[Collection entries]
_____

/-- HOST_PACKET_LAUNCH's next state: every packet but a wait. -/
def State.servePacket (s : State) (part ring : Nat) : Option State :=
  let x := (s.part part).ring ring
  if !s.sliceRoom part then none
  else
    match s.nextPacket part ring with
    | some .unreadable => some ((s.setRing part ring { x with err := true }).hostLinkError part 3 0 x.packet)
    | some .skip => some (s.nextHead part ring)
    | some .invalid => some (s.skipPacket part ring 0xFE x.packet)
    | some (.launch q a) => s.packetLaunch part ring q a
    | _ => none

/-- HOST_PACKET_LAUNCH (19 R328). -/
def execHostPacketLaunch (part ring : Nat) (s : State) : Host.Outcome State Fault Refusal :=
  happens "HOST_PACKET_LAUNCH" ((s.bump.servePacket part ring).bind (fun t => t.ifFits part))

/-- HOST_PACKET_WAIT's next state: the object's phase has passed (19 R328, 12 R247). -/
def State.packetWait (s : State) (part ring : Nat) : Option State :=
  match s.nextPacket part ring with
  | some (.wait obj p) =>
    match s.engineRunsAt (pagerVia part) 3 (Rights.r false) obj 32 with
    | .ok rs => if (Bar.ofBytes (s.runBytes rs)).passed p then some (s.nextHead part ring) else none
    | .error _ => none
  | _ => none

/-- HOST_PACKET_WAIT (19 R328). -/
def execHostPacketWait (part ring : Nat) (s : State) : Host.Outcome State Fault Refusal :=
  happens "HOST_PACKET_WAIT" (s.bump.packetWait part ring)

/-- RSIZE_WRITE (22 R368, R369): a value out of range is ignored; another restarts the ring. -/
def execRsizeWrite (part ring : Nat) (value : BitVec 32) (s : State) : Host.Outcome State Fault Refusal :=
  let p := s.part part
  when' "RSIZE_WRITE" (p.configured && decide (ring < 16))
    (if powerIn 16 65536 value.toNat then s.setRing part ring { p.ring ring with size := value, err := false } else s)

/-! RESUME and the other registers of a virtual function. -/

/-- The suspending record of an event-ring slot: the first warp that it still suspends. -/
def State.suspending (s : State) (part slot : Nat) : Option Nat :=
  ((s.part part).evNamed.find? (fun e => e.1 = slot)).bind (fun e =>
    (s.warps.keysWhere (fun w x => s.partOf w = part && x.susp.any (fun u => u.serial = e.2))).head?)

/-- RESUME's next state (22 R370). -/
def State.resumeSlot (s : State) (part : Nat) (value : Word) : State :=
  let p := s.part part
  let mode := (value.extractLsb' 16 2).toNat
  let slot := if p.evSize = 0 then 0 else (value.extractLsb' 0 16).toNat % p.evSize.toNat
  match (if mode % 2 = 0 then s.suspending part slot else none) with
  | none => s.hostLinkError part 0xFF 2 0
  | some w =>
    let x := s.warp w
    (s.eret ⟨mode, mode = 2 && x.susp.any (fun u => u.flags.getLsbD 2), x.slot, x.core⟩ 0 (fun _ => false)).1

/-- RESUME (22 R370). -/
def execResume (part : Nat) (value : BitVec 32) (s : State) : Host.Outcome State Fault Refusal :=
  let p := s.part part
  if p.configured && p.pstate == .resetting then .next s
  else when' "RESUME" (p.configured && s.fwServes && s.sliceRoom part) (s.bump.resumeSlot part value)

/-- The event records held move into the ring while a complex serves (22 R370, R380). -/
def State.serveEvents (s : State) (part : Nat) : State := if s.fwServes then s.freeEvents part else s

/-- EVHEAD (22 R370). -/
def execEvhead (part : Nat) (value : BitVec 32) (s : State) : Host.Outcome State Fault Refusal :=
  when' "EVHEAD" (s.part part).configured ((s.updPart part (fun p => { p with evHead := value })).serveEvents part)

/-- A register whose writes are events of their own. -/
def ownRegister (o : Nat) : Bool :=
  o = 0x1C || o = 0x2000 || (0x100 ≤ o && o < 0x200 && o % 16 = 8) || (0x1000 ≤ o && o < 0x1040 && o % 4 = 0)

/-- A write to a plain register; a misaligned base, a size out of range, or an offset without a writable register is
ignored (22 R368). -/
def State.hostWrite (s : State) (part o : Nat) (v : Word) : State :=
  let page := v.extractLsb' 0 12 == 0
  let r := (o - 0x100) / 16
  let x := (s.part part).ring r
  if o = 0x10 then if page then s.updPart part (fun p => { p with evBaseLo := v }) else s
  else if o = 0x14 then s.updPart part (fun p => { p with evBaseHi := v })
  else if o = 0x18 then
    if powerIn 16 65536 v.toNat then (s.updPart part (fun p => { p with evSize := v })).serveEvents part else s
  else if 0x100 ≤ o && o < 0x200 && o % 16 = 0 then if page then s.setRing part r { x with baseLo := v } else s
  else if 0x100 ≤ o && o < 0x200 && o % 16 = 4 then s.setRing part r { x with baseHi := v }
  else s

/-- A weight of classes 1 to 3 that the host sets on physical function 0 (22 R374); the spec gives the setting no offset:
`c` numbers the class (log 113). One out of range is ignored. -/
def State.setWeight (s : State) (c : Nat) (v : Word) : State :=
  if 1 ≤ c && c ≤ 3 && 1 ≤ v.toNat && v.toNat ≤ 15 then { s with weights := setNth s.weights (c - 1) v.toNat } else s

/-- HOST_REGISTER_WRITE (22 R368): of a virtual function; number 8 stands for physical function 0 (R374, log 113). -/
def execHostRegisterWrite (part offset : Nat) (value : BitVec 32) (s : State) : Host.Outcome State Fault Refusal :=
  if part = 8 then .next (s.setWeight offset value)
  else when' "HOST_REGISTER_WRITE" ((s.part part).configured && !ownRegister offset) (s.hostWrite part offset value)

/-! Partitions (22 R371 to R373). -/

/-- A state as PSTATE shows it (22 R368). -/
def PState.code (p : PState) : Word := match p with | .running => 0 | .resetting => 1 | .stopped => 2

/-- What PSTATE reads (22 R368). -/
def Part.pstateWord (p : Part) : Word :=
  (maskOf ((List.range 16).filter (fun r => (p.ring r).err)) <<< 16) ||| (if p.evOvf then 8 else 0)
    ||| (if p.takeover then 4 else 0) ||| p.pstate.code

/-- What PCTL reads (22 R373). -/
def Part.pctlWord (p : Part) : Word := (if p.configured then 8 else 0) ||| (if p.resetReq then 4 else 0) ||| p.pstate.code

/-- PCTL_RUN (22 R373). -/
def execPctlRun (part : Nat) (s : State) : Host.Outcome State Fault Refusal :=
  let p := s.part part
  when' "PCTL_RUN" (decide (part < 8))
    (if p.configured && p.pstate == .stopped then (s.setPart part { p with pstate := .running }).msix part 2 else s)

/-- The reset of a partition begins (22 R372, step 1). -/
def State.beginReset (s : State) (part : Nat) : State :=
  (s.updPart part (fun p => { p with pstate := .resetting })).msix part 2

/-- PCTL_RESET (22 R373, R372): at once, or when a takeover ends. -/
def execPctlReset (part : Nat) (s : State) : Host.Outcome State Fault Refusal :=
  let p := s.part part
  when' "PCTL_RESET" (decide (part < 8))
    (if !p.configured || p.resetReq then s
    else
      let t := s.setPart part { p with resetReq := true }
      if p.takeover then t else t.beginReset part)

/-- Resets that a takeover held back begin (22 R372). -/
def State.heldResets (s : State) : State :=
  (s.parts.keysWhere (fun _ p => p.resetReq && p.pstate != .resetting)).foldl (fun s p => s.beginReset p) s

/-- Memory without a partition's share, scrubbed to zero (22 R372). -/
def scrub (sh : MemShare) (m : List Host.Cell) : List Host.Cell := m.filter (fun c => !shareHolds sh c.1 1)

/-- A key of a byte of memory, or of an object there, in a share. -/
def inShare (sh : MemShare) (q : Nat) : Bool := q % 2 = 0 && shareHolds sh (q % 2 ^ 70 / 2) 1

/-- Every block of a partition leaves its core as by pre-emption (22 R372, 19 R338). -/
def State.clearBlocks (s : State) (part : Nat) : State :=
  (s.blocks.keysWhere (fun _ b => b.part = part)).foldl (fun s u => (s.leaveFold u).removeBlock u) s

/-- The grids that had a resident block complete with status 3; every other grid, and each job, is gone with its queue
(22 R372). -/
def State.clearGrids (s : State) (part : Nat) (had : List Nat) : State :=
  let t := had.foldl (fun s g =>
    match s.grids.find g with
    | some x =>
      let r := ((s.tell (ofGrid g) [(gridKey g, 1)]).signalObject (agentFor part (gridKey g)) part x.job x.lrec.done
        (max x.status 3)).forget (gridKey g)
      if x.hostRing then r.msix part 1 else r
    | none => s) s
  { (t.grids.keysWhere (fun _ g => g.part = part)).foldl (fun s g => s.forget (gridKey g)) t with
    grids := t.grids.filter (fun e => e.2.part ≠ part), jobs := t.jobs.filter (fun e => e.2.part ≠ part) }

_____

* [Exercise details]: Where does the word "foldl" appear in the records above? Return every line that holds it.

* [Completed exercise]:
  (s.parts.keysWhere (fun _ p => p.resetReq && p.pstate != .resetting)).foldl (fun s p => s.beginReset p) s
  (s.blocks.keysWhere (fun _ b => b.part = part)).foldl (fun s u => (s.leaveFold u).removeBlock u) s
  let t := had.foldl (fun s g =>
  { (t.grids.keysWhere (fun _ g => g.part = part)).foldl (fun s g => s.forget (gridKey g)) t with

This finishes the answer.